Requirement: This exercise calls for every line of the listing below that contains the word "items".

Data provided:
Segment Open
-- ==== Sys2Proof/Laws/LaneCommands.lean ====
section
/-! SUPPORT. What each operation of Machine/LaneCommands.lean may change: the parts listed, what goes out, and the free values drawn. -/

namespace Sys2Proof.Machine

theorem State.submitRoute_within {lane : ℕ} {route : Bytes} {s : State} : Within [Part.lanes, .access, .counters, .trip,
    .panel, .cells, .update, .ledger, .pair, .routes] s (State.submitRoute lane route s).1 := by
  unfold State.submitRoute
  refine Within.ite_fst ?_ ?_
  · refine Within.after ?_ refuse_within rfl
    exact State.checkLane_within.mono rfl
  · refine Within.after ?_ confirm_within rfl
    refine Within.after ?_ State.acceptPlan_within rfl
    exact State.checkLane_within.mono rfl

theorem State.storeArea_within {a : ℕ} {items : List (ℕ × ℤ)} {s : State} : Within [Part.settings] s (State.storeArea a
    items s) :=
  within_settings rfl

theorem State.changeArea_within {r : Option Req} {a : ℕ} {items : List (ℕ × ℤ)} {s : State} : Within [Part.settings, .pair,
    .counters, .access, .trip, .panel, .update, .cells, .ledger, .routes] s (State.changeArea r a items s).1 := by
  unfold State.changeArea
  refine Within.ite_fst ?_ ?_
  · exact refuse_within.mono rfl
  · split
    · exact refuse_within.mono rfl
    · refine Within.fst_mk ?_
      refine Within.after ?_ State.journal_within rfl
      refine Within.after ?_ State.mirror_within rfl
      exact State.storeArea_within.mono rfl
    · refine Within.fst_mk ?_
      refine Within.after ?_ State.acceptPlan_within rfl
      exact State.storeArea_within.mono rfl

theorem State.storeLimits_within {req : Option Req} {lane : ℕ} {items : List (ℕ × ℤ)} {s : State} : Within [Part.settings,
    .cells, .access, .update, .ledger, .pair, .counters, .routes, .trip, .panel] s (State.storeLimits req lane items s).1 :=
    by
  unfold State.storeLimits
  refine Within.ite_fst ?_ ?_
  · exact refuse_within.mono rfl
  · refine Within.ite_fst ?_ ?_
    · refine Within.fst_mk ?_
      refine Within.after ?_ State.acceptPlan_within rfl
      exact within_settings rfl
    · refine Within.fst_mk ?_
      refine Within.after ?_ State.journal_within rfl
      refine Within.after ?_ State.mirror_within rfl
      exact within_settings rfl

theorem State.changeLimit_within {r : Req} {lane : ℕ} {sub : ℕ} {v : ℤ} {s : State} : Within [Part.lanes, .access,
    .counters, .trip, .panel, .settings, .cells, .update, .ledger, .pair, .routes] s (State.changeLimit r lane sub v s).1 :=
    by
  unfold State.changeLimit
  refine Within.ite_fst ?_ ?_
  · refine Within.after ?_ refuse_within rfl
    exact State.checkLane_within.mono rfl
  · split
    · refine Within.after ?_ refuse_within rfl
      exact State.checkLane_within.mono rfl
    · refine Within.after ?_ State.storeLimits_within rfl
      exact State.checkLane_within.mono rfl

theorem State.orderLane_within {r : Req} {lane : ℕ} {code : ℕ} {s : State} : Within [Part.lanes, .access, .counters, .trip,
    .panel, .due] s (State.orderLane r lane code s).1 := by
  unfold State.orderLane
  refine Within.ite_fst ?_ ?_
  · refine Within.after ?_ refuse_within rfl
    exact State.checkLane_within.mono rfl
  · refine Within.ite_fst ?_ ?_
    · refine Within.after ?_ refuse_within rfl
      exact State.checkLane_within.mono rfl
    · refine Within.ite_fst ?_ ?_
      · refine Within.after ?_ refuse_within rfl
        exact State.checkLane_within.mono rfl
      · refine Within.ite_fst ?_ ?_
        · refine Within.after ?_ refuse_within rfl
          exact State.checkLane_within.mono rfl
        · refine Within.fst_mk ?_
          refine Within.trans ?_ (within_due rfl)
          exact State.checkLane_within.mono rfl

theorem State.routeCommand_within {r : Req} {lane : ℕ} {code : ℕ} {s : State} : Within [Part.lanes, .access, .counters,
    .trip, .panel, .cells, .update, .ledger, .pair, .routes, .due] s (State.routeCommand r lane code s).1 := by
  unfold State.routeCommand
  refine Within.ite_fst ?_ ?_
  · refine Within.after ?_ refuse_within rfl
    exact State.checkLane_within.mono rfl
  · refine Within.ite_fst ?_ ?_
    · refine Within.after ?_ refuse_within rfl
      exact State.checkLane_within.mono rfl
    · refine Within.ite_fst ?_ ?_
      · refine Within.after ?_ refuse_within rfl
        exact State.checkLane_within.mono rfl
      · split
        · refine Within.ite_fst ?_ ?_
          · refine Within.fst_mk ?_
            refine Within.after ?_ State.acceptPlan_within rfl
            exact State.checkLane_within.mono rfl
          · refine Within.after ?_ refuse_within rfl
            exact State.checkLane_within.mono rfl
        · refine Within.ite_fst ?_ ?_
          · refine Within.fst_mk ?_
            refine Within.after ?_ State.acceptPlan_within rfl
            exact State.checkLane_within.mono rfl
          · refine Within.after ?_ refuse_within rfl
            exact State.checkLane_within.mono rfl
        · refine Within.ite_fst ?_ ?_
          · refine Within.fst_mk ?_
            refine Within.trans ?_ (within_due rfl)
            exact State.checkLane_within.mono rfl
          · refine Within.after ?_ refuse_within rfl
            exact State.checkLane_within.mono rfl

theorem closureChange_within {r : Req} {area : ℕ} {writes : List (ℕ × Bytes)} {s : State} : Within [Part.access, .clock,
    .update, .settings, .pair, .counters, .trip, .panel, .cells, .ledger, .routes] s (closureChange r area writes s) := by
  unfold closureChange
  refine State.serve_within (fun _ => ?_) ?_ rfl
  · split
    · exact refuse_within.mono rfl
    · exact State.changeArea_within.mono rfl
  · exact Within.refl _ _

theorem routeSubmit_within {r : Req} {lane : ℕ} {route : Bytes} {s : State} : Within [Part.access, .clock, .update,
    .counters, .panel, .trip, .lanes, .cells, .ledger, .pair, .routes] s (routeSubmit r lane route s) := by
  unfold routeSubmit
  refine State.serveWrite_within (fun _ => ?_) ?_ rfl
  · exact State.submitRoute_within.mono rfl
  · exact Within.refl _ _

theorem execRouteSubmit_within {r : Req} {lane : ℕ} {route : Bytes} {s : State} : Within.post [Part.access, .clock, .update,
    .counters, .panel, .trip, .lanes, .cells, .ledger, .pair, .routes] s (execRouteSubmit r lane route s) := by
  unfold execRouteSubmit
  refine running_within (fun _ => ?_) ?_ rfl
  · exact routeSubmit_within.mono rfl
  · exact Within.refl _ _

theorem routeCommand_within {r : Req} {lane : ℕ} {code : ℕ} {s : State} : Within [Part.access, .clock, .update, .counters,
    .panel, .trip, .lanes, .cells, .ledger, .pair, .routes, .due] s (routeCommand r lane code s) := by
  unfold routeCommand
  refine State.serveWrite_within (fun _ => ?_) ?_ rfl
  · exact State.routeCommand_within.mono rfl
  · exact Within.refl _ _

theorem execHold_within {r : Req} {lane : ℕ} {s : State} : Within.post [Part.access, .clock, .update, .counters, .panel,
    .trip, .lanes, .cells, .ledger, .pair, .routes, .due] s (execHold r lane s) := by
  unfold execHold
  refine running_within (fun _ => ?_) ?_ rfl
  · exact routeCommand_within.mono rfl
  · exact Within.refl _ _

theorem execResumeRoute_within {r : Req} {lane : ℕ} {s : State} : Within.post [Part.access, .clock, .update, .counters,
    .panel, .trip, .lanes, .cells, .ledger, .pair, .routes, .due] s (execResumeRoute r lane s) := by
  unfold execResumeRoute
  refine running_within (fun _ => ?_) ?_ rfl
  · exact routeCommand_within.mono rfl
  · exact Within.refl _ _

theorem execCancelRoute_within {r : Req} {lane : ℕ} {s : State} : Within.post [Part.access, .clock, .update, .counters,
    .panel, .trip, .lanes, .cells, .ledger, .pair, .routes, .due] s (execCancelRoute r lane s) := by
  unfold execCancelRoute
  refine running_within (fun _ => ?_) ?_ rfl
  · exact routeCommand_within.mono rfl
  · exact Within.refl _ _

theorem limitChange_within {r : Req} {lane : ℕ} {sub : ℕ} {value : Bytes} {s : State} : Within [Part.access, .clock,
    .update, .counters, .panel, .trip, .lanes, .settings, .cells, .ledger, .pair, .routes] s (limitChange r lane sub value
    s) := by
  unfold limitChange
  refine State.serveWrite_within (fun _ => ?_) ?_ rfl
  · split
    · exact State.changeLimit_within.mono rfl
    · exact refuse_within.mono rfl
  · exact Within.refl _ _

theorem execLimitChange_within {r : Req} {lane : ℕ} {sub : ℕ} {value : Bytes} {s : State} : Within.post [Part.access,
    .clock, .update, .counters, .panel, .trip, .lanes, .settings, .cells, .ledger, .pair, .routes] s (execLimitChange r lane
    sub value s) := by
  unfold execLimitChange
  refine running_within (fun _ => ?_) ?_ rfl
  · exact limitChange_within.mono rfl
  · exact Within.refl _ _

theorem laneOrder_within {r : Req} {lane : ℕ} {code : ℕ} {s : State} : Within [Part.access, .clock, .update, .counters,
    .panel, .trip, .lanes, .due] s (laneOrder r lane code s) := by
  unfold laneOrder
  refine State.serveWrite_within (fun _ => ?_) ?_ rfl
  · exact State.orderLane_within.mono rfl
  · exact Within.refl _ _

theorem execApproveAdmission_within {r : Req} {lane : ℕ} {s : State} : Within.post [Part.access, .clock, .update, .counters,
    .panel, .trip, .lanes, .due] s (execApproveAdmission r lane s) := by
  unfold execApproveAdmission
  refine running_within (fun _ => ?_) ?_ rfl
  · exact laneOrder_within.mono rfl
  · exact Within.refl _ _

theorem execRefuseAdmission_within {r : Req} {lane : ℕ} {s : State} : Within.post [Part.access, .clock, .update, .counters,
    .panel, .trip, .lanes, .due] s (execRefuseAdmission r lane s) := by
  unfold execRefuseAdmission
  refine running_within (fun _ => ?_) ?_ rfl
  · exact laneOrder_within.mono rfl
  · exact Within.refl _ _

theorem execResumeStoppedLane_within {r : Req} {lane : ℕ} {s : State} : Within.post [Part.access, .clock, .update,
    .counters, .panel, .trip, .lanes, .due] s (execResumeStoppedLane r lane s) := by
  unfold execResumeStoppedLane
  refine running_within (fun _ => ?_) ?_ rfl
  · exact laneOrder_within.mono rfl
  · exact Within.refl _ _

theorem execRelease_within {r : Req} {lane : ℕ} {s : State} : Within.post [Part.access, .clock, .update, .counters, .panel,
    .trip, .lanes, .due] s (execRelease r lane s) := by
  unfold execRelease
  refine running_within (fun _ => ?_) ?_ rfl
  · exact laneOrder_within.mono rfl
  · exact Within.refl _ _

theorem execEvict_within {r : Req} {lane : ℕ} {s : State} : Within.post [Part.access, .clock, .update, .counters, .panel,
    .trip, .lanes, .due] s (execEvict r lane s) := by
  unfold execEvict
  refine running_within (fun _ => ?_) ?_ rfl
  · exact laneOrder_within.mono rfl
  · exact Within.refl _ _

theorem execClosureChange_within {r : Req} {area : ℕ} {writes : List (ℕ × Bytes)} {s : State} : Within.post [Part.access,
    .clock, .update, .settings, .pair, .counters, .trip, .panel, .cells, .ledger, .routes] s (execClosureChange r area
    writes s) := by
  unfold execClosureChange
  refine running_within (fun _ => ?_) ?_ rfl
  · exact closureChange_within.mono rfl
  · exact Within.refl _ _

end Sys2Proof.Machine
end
Segment Closed
Segment Open
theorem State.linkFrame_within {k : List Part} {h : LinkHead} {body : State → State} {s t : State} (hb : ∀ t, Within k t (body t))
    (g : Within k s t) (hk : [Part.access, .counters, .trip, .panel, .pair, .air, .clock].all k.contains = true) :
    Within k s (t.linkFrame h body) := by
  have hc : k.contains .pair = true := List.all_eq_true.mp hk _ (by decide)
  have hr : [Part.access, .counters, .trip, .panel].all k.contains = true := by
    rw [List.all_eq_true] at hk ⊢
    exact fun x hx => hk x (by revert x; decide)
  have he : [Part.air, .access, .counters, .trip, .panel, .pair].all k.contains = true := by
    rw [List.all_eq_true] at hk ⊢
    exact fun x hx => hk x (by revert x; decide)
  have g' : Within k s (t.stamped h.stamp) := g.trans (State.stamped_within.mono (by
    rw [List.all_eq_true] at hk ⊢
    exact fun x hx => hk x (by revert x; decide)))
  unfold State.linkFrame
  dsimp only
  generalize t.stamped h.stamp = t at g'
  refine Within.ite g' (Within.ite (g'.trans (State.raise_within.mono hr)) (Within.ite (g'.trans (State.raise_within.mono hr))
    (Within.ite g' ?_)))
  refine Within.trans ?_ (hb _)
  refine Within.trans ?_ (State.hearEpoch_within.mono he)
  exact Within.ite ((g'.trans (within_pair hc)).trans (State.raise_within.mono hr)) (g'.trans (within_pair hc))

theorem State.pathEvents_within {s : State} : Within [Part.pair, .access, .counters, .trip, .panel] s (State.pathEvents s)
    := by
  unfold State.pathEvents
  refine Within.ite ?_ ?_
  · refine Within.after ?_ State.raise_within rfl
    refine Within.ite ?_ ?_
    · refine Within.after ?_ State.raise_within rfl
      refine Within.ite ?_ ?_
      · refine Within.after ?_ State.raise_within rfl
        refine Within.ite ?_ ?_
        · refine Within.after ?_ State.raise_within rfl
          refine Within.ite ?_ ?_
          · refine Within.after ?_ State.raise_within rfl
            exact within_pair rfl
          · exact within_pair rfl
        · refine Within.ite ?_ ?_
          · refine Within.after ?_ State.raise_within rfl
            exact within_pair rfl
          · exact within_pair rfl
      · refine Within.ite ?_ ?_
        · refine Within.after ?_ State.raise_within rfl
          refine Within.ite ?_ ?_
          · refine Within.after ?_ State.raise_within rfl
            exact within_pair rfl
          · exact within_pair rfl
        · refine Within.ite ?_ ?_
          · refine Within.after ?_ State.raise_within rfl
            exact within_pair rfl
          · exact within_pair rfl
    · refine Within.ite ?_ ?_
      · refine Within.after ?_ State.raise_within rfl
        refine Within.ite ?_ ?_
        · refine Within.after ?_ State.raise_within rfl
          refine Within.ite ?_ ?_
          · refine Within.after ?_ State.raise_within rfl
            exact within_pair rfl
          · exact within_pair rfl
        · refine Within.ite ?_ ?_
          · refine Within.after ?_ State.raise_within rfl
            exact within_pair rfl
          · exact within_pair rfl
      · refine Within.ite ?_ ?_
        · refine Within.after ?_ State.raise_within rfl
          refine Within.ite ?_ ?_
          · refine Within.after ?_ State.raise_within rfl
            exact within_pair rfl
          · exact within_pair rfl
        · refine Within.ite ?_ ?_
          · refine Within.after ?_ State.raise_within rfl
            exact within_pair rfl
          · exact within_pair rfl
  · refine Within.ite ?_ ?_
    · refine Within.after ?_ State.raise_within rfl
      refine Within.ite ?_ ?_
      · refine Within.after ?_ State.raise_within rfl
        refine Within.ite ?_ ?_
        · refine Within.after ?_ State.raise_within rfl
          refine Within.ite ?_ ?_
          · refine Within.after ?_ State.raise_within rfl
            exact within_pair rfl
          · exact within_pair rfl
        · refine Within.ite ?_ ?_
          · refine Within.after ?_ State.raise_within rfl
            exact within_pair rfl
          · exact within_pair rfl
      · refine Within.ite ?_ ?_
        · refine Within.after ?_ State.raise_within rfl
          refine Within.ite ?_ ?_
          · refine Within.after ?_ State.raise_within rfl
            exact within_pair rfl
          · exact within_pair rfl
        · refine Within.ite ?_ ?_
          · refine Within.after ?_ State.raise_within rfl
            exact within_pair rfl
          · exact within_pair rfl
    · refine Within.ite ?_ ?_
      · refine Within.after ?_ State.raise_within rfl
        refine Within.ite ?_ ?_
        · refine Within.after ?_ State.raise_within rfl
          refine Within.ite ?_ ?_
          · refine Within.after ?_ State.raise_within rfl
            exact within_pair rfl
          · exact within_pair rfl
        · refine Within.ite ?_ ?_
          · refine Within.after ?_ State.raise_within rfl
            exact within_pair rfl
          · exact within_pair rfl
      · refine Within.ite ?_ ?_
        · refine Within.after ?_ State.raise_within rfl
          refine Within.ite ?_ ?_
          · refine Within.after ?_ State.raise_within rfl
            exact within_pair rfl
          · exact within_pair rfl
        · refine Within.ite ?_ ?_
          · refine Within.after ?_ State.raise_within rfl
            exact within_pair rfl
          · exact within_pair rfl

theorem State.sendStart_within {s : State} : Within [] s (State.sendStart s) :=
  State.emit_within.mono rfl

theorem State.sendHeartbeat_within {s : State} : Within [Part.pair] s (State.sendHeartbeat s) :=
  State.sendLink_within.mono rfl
Segment Closed
Result of this task:
theorem State.storeArea_within {a : ℕ} {items : List (ℕ × ℤ)} {s : State} : Within [Part.settings] s (State.storeArea a
    items s) :=
theorem State.changeArea_within {r : Option Req} {a : ℕ} {items : List (ℕ × ℤ)} {s : State} : Within [Part.settings, .pair,
    .counters, .access, .trip, .panel, .update, .cells, .ledger, .routes] s (State.changeArea r a items s).1 := by
theorem State.storeLimits_within {req : Option Req} {lane : ℕ} {items : List (ℕ × ℤ)} {s : State} : Within [Part.settings,
    .cells, .access, .update, .ledger, .pair, .counters, .routes, .trip, .panel] s (State.storeLimits req lane items s).1 :=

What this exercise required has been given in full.